Funny thing about black and white. You mix it together and you get gray. And it doesn't matter how much white you try and put back in, you're never gonna get anything but gray.

Lilah ,'Destiny'


Literary Buffistas 3: Don't Parse the Blurb, Dear.

There's more to life than watching Buffy the Vampire Slayer! No. Really, there is! Honestly! Here's a place for Buffistas to come and discuss what it is they're reading, their favorite authors and poets. "Geez. Crack a book sometime."


sumi - Mar 10, 2010 4:14:44 am PST #11110 of 28503
Art Crawl!!!

That looks like fun!


Katerina Bee - Mar 11, 2010 2:18:42 pm PST #11111 of 28503
Herding cats for fun

Oh, and Moonlighting did a Shrew parody. In which Bruce Willis sang and played the harmonica. @@

I gotta remember to look up a copy of that episode; I was such a fan when this aired.

I have a book built around Shakespeare called This Body. It started with a dying junkie whose body was suddenly inhabited by someone really into the modern play-going Shakespeare scene. It was a nice take on "now I get to start over in this nice young healthy body and forget all my dreary responsibility." I quite liked it.


shrift - Mar 13, 2010 6:27:44 pm PST #11112 of 28503
"You can't put a price on the joy of not giving a shit." -Zenkitty

I've read Robert B. Parker's Appaloosa, Resolution, and I'm in the middle of Brimstone. Do any of his other novels have a similar dynamic to the laconic life partners Virgil Cole and Everett Hitch?

Even if they don't, I'd welcome recommendations from the rest of his oeuvre.


Scrappy - Mar 14, 2010 2:39:34 pm PDT #11113 of 28503
Life moves pretty fast. You don't stop and look around once in a while, you could miss it.

Oh, and Moonlighting did a Shrew parody. In which Bruce Willis sang and played the harmonica.

Loved that. "Until we meet again, sometime in Act Five."


Maysa - Mar 14, 2010 8:23:21 pm PDT #11114 of 28503

Have any of you guys seen the BBC's Shakespeare Retold series they did a few years ago? There was a very cute version of Taming of the Shrew with Shirley Henderson (one of my favorites) and Rufus Sewell (always hot).


Seska (the Watcher-in-Training) - Mar 15, 2010 1:45:56 am PDT #11115 of 28503
"We're all stories, in the end. Just make it a good one, eh?"

The BBC series was excellent. I used their updated Much Ado with my students who were studying the play.
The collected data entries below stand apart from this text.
-- ==== Sys2Proof/Laws/TanEnclosure.lean ====
section
/-! SUPPORT. Laws/TanEnclosure.lean: rational numbers that enclose the tangent of a rational as closely
as one likes. Laws/FunctionUnits.lean needs them to compute one pair of function units that meets rule
R16; nothing of the machine's meaning rests on them. -/

namespace Sys2Proof.Machine

open Filter Topology

/-- Real and imaginary part of `(x · i)^n / n!`. -/
def trigTerm (x : ℚ) : ℕ → ℚ × ℚ
  | 0 => (1, 0)
  | n + 1 => (-((trigTerm x n).2 * x) / (n + 1), (trigTerm x n).1 * x / (n + 1))

/-- Real and imaginary part of the first `n` terms of `exp (x · i)`. -/
def trigSum (x : ℚ) : ℕ → ℚ × ℚ
  | 0 => (0, 0)
  | n + 1 => ((trigSum x n).1 + (trigTerm x n).1, (trigSum x n).2 + (trigTerm x n).2)

/-- A bound on what the later terms add. -/
def trigError (x : ℚ) (n : ℕ) : ℚ := |x| ^ n / n.factorial * 2

theorem trigTerm_eq (x : ℚ) (n : ℕ) :
    (((trigTerm x n).1 : ℝ) : ℂ) + (((trigTerm x n).2 : ℝ) : ℂ) * Complex.I =
      ((x : ℝ) * Complex.I) ^ n / n.factorial := by
  induction n with
  | zero => simp [trigTerm]
  | succ n ih =>
    have hn : ((n : ℂ) + 1) ≠ 0 := by exact_mod_cast Nat.succ_ne_zero n
    rw [pow_succ, Nat.factorial_succ, Nat.cast_mul, mul_comm ((n + 1 : ℕ) : ℂ), mul_div_mul_comm, ← ih]
    simp only [trigTerm]
    push_cast
    field_simp
    linear_combination (-(x : ℂ) * ((trigTerm x n).2 : ℂ)) * Complex.I_sq

theorem trigSum_eq (x : ℚ) (n : ℕ) :
    (((trigSum x n).1 : ℝ) : ℂ) + (((trigSum x n).2 : ℝ) : ℂ) * Complex.I =
      ∑ m ∈ Finset.range n, ((x : ℝ) * Complex.I) ^ m / m.factorial := by
  induction n with
  | zero => simp [trigSum]
  | succ n ih =>
    rw [Finset.sum_range_succ, ← ih, ← trigTerm_eq]
    simp only [trigSum]
    push_cast
    ring

theorem trigSum_error {x : ℚ} {n : ℕ} (h : |x| / (n + 1) ≤ 1 / 2) :
    |Real.cos x - (trigSum x n).1| ≤ trigError x n ∧ |Real.sin x - (trigSum x n).2| ≤ trigError x n := by
  have hb := Complex.exp_bound' (x := (x : ℝ) * Complex.I) (n := n) (by
    have : ‖((x : ℝ) : ℂ) * Complex.I‖ = |(x : ℝ)| := by simp
    rw [this]
    have := (Rat.cast_le (K := ℝ)).mpr h
    push_cast at this ⊢
    exact this)
  rw [← trigSum_eq, Complex.exp_mul_I, ← Complex.ofReal_cos, ← Complex.ofReal_sin] at hb
  have he : ‖((x : ℝ) : ℂ) * Complex.I‖ ^ n / n.factorial * 2 = (trigError x n : ℝ) := by
    simp [trigError]
  rw [he] at hb
  have hre := (Complex.abs_re_le_norm _).trans hb
  have him := (Complex.abs_im_le_norm _).trans hb
  simp only [Complex.sub_re, Complex.sub_im, Complex.add_re, Complex.add_im, Complex.mul_re, Complex.mul_im,
    Complex.ofReal_re, Complex.ofReal_im, Complex.I_re, Complex.I_im, mul_zero, mul_one, sub_zero, zero_add, add_zero] at hre him
  exact ⟨hre, him⟩

theorem trigError_tendsto (x : ℚ) : Tendsto (fun n => (trigError x n : ℝ)) atTop (𝓝 0) := by
  have := (FloorSemiring.tendsto_pow_div_factorial_atTop (|(x : ℝ)|)).mul_const 2
  simpa [trigError] using this

/-- The sum is long enough for its bound to hold and to keep the cosine away from 0. -/
def tanReady (x : ℚ) (n : ℕ) : Bool :=
  decide (|x| / (n + 1) ≤ 1 / 2 ∧ trigError x n < |(trigSum x n).1|)

/-- The middle of the enclosure of the tangent. -/
def tanMid (x : ℚ) (n : ℕ) : ℚ := (trigSum x n).2 / (trigSum x n).1
/-- Half the width of the enclosure. -/
def tanError (x : ℚ) (n : ℕ) : ℚ :=
  2 * trigError x n / ((|(trigSum x n).1| - trigError x n) * |(trigSum x n).1|)

theorem tan_enclosed {x : ℚ} {n : ℕ} (h : tanReady x n = true) :
    |Real.tan x - tanMid x n| ≤ tanError x n := by
  obtain ⟨h1, h2⟩ := of_decide_eq_true h
  obtain ⟨hc, hs⟩ := trigSum_error h1
  have h2' : (trigError x n : ℝ) < |((trigSum x n).1 : ℝ)| := by
    rw [← Rat.cast_abs]; exact_mod_cast h2
  rw [Real.tan_eq_sin_div_cos, tanMid, tanError]
  push_cast
  generalize ((trigSum x n).1 : ℝ) = C at *
  generalize ((trigSum x n).2 : ℝ) = S at *
  generalize (trigError x n : ℝ) = e at *
  have hsin := Real.abs_sin_le_one (x : ℝ)
  have hcos := Real.abs_cos_le_one (x : ℝ)
  generalize Real.sin x = s at *
  generalize Real.cos x = c at *
  have he : 0 ≤ e := (abs_nonneg _).trans hc
  have hC : 0 < |C| := he.trans_lt h2'
  have hcl : |C| - e ≤ |c| := by
    have := abs_sub_abs_le_abs_sub C c
    rw [abs_sub_comm] at this
    linarith
  have hcp : 0 < |c| := by linarith
  have hc0 : c ≠ 0 := abs_pos.mp hcp
  have hC0 : C ≠ 0 := abs_pos.mp hC
  rw [div_sub_div _ _ hc0 hC0, abs_div, abs_mul]
  have hnum : |s * C - c * S| ≤ 2 * e := by
    have : s * C - c * S = s * (C - c) + c * (s - S) := by ring
    rw [this]
    refine (abs_add_le _ _).trans ?_
    rw [abs_mul, abs_mul, abs_sub_comm C c]
    have a1 : |s| * |c - C| ≤ 1 * e := mul_le_mul hsin hc (abs_nonneg _) zero_le_one
    have a2 : |c| * |s - S| ≤ 1 * e := mul_le_mul hcos hs (abs_nonneg _) zero_le_one
    linarith
  refine div_le_div₀ (by linarith) hnum (mul_pos (by linarith) hC) ?_
  exact mul_le_mul_of_nonneg_right hcl hC.le

theorem cos_rat_ne_zero (x : ℚ) : Real.cos x ≠ 0 := by
  intro h
  obtain ⟨k, hk⟩ := Real.cos_eq_zero_iff.mp h
  refine irrational_pi ⟨2 * x / (2 * k + 1), ?_⟩
  have h2 : (2 * (k : ℝ) + 1) ≠ 0 := by
    have : (2 * k + 1 : ℤ) ≠ 0 := by omega
    exact_mod_cast this
  push_cast
  rw [hk]
  field_simp

/-- From some length on the enclosure holds, and it shrinks to the tangent. -/
theorem tan_tendsto (x : ℚ) :
    (∀ᶠ n in atTop, tanReady x n = true) ∧
      Tendsto (fun n => (tanMid x n : ℝ)) atTop (𝓝 (Real.tan x)) ∧
      Tendsto (fun n => (tanError x n : ℝ)) atTop (𝓝 0) := by
  have he := trigError_tendsto x
  have hsmall : ∀ᶠ n : ℕ in atTop, |x| / (n + 1) ≤ 1 / 2 := by
    obtain ⟨m, hm⟩ := exists_nat_ge (2 * |x|)
    filter_upwards [eventually_ge_atTop m] with n hn
    have : (m : ℚ) ≤ n := by exact_mod_cast hn
    rw [div_le_iff₀ (by positivity)]
    linarith
  have hC : Tendsto (fun n => ((trigSum x n).1 : ℝ)) atTop (𝓝 (Real.cos x)) := by
    rw [tendsto_iff_norm_sub_tendsto_zero]
    refine squeeze_zero' (Eventually.of_forall fun _ => norm_nonneg _) ?_ he
    filter_upwards [hsmall] with n hn
    rw [Real.norm_eq_abs, abs_sub_comm]
    exact (trigSum_error hn).1
  have hS : Tendsto (fun n => ((trigSum x n).2 : ℝ)) atTop (𝓝 (Real.sin x)) := by
    rw [tendsto_iff_norm_sub_tendsto_zero]
    refine squeeze_zero' (Eventually.of_forall fun _ => norm_nonneg _) ?_ he
    filter_upwards [hsmall] with n hn
    rw [Real.norm_eq_abs, abs_sub_comm]
    exact (trigSum_error hn).2
  have h0 := cos_rat_ne_zero x
  refine ⟨?_, ?_, ?_⟩
  · have hlt := he.eventually_lt hC.abs (abs_pos.mpr h0)
    filter_upwards [hsmall, hlt] with n h1 h2
    refine decide_eq_true ⟨h1, ?_⟩
    rw [← Rat.cast_abs] at h2
    exact_mod_cast h2
  · rw [Real.tan_eq_sin_div_cos]
    exact (hS.div hC h0).congr fun n => by simp [tanMid]
  · have hd := (hC.abs.sub he).mul hC.abs
    have := (he.const_mul 2).div hd (by simpa using h0)
    rw [mul_zero, zero_div] at this
    exact this.congr fun n => by simp [tanError]

end Sys2Proof.Machine
end

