/-! ## Limiter (44_limiter.md) -/

/-- The limiter transition, literally (44_limiter.md, 2. Transition): the floor at the limit, the instantaneous attack, the
release unless sustained, the hold, and the gain recomputed in every case. After the floor the peak is
positive, the limit being so. LIM_UPDATE answers the gain and the peak and changes nothing else. -/
def Obligations.LimiterTransitionFollowsTheRule : Prop :=
  ∀ (s : State) (e p0 p1 g : F64), s.eng.cfg = true → e = s.host.opa →
    p0 = (if flt s.eng.peak s.eng.L then s.eng.L else s.eng.peak) →
    p1 = (if fgt e p0 then e
      else if flt e p0 = true ∧ fgt p0 s.eng.L = true ∧ s.eng.sustain = false then
        maxsel (fmul p0 s.eng.rf) (maxsel e s.eng.L)
      else p0) →
    g = (if fgt p1 0#64 then fdiv s.eng.L p1 else 0x3FF0000000000000#64) →
    exec .limUpdate s = .next { s with
      host := { s.host with res0 := g, res1 := p1 }
      eng := { s.eng with peak := p1, gain := g } } ∧
    (fgt s.eng.L 0#64 = true → isNaN64 s.eng.peak = false →
      fgt p0 0#64 = true ∧ fgt p1 0#64 = true)

/-- After LIM_UPDATE with a finite peak, on a positive finite limit: the peak is at least the limit,
the gain is limit over peak rounded once and at most 1.0, it is 1.0 exactly when the peak equals the
limit, and it is positive for a limit of at least 2^-51 (44_limiter.md, 4. Gain ceiling and
invariants). -/
def Obligations.GainNeverExceedsOne : Prop :=
  ∀ s t : State, s.eng.cfg = true → isFinite64 s.eng.L = true →
    fgt s.eng.L Config.zero64 = true → isNaN64 s.eng.peak = false →
    exec .limUpdate s = .next t → isFinite64 t.eng.peak = true →
    fle s.eng.L t.eng.peak = true ∧ t.eng.gain = fdiv s.eng.L t.eng.peak ∧
    fle t.eng.gain Config.one64 = true ∧
    (feq t.eng.gain Config.one64 = true ↔ feq t.eng.peak s.eng.L = true) ∧
    (fle 0x3CC0000000000000#64 s.eng.L = true → flt Config.zero64 t.eng.gain = true)

/-- Under infinite sustain, a run of LIM_UPDATE commands leaves the peak at the largest of the old
peak, the limit and the estimates that are not NaN (44_limiter.md, 2. Transition). -/
def Obligations.SustainHoldsTheRunningMaximum : Prop :=
  ∀ (s : State) (es : List F64), s.eng.cfg = true → s.eng.sustain = true →
    fgt s.eng.L Config.zero64 = true → isNaN64 s.eng.peak = false → es ≠ [] →
    ∃ t, runEach withOpa .limUpdate es s = .next t ∧
      fle s.eng.peak t.eng.peak = true ∧ fle s.eng.L t.eng.peak = true ∧
      (∀ e ∈ es, isNaN64 e = false → fle e t.eng.peak = true) ∧
      (t.eng.peak = s.eng.peak ∨ t.eng.peak = s.eng.L ∨ t.eng.peak ∈ es)

/-- An infinite estimate makes the peak +Infinity and the gain +0.0; both then stay through any run of
LIM_UPDATE commands, while the release factor is positive; and no estimate makes the peak NaN
(44_limiter.md, 2. Transition). -/
def Obligations.InfiniteEstimateMutes : Prop :=
  (∀ s : State, s.eng.cfg = true → isFinite64 s.eng.L = true → fgt s.eng.L Config.zero64 = true →
    isNaN64 s.eng.peak = false → s.host.opa = Config.inf64 →
    ∃ t, exec .limUpdate s = .next t ∧ t.eng.gain = 0#64 ∧ t.eng.peak = Config.inf64 ∧
      t.host.res0 = 0#64 ∧ t.host.res1 = Config.inf64) ∧
  (∀ (s : State) (es : List F64), s.eng.cfg = true → isFinite64 s.eng.L = true →
    fgt s.eng.L Config.zero64 = true → fgt s.eng.rf Config.zero64 = true →
    s.eng.peak = Config.inf64 → s.eng.gain = 0#64 →
    ∃ t, runEach withOpa .limUpdate es s = .next t ∧ t.eng.peak = Config.inf64 ∧
      t.eng.gain = 0#64) ∧
  (∀ s t : State, isNaN64 s.eng.L = false → isNaN64 s.eng.peak = false →
    exec .limUpdate s = .next t → isNaN64 t.eng.peak = false)

/-! ## Delay line (45_delay.md) -/

/-- R262: DLY_ADD stores the two bit patterns of its operands in the slot at the cursor and leaves every
other slot as it was, moves the cursor, and answers the two patterns of the slot now at the cursor,
unchanged; it changes nothing else. -/
def Obligations.DelayStepStoresTheBitsExactly : Prop :=
  ∀ s : State, s.eng.cfg = true → s.eng.D.toNat ≤ 65535 → s.eng.dcur.toNat ≤ s.eng.D.toNat →
    Memory.wf { l := 0#32, r := 0#32 } 65536 s.eng.dbuf →
    ∃ t, exec .dlyAdd s = .next t ∧
      (∀ i, t.eng.delaySlot i = if i = s.eng.dcur.toNat then
          { l := s.host.opa.extractLsb' 0 32, r := s.host.opb.extractLsb' 0 32 }
        else s.eng.delaySlot i) ∧
      t.eng.dcur.toNat = (if s.eng.dcur = s.eng.D then 0 else s.eng.dcur.toNat + 1) ∧
      t = { s with
        host := { s.host with
          res0 := (t.eng.delaySlot t.eng.dcur.toNat).l.setWidth 64
          res1 := (t.eng.delaySlot t.eng.dcur.toNat).r.setWidth 64 }
        eng := { s.eng with dbuf := t.eng.dbuf, dcur := t.eng.dcur } }

/-- From a cleared delay line of length `D`, the first `D` outputs of a run of DLY_ADD commands are
(+0.0, +0.0) and output `n` after them is input `n − D`, bit for bit, whatever the pairs; with `D = 0`
every output is its input (45_delay.md, 4. Properties). -/
def Obligations.DelayLineDelaysByItsLength : Prop :=
  ∀ (s : State) (earlier : List StereoSample) (p : StereoSample), s.eng.cfg = true →
    s.eng.D.toNat ≤ 65535 → s.eng.dbuf = [] → s.eng.dcur = 0#32 →
    ∃ t, runEach withPair .dlyAdd (earlier ++ [p]) s = .next t ∧
      (earlier.length < s.eng.D.toNat → t.host.res0 = 0#64 ∧ t.host.res1 = 0#64) ∧
      (s.eng.D.toNat ≤ earlier.length →
        ∃ q, (earlier ++ [p])[earlier.length - s.eng.D.toNat]? = some q ∧
          t.host.res0 = q.l.setWidth 64 ∧ t.host.res1 = q.r.setWidth 64)

/-! ## PROCESS (46_process.md) -/

/-- PROCESS without the commit step is the component commands run in their fixed order on the same
engine: the silence detector, both channels of PF_APPLY, ACC_ADD and MTR_STEP of meter 0 and, under
DUAL, of meter 1, ENV_CALC under ENV_EN, LIM_UPDATE, DLY_ADD, then the gate and the output stage. It
completes for every input, and leaves no other trace than its results
(46_process.md, 3. The whole step; 70_reset_and_hazards.md, 3. Hazards). -/
def Obligations.ProcessIsTheComponentSequence : Prop :=
  ∀ (s : State) (p : StereoSample) (mL mR mag : F64), s.eng.cfg = true →
    s.eng.win0.cur.toNat < 1048576 → s.eng.win1.cur.toNat < 1048576 →
    s.eng.dcur.toNat ≤ s.eng.D.toNat → s.eng.D.toNat ≤ 65535 →
    p = { l := s.host.opa.extractLsb' 0 32, r := s.host.opb.extractLsb' 0 32 } →
    mL = (if s.eng.ctrl.getLsbD 6 then fmul (f64 p.l) s.eng.gin else f64 p.l) →
    mR = (if s.eng.ctrl.getLsbD 6 then fmul (f64 p.r) s.eng.gin else f64 p.r) →
    mag = maxsel (fabs mL) (fabs mR) →
    ∃ (s1 s2 s3 s4 s5 s6 s7 s8 s9 t : State) (pw est e : F64) (muted : Bool) (oL oR : F32),
      exec (.pfApply .left)
        (withOpa mL { s with eng := s.eng.silence s.host.silmin mag }) = .next s1 ∧
      exec (.pfApply .right) (withOpa mR s1) = .next s2 ∧
      pw = fadd (fmul s1.host.res0 s1.host.res0) (fmul s2.host.res0 s2.host.res0) ∧
      exec (.accAdd .m0) (withOpa pw s2) = .next s3 ∧ exec (.mtrStep .m0) s3 = .next s4 ∧
      (if s.eng.ctrl.getLsbD 0 then
        exec (.accAdd .m1) (withOpa pw s4) = .next s5 ∧ exec (.mtrStep .m1) s5 = .next s6 ∧
        est = maxsel (if s6.eng.mtr0.valid then s6.eng.mtr0.val else mag)
          (if s6.eng.mtr1.valid then s6.eng.mtr1.val else mag)
      else s5 = s4 ∧ s6 = s4 ∧ est = if s6.eng.mtr0.valid then s6.eng.mtr0.val else mag) ∧
      (if s.eng.ctrl.getLsbD 1 then exec .envCalc (withOpa est s6) = .next s7 ∧ e = s7.host.res0
      else s7 = s6 ∧ e = est) ∧
      exec .limUpdate (withOpa e s7) = .next s8 ∧ exec .dlyAdd (withPair p s8) = .next s9 ∧
      muted = (s.eng.ctrl.getLsbD 4 && s.eng.sustain && !s9.eng.seen) ∧
      oL = ({ s9.eng with muted := muted } : Engine).output (s9.host.res0.extractLsb' 0 32) ∧
      oR = ({ s9.eng with muted := muted } : Engine).output (s9.host.res1.extractLsb' 0 32) ∧
      exec (.process true) s = .next t ∧
      t = { s with
        host := { s.host with res0 := oL.setWidth 64, res1 := oR.setWidth 64 }
        eng := { s9.eng with muted := muted, nf := t.eng.nf } }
Dana - Mar 15, 2010 3:38:00 am PDT #11116 of 28503
I haven't trusted science since I saw the film "Flubber."

Much Ado is my favorite. Damian Lewis! Sarah Parrish!


§ ita § - Mar 15, 2010 3:50:50 am PDT #11117 of 28503
Well not canonically, no, but this is transformative fiction.

Much Ado was great. I especially loved Damian Lewis at the start.


Tom Scola - Mar 15, 2010 10:08:08 am PDT #11118 of 28503
hwæt

[link]

A literary detective who claims to have found evidence of a ‘lost play’ by William Shakespeare has won the backing of the acclaimed Shakespeare publishers, Arden, with the publication of his new book, Double Falsehood, or the Distressed Lovers.


Gudanov - Mar 22, 2010 7:52:06 am PDT #11119 of 28503
Coding and Sleeping

I finished another audiobook on my commute. This one was 'Killing Floor' by Lee Child. It held my interest and I thought the writing was good enough, though I thought more could be chopped out. There were a couple of scenes I just couldn't buy. There were also a couple of improbable coincidences that would have been cool if they weren't really coincidences, but they were. Overall, a good enough read, but I'm not going to rush out (well get online) to the Library to get another one of his books. It did make me think I need to check if there are any Rex Stout audiobooks available I haven't already listened to.

My new audiobook from the library is 'Dragonspell' by somebody. It's classified as YA and the beginning is making me think it might be too Y for my taste. The Golden Compass was YA and I liked it a lot, but it was more on the A side.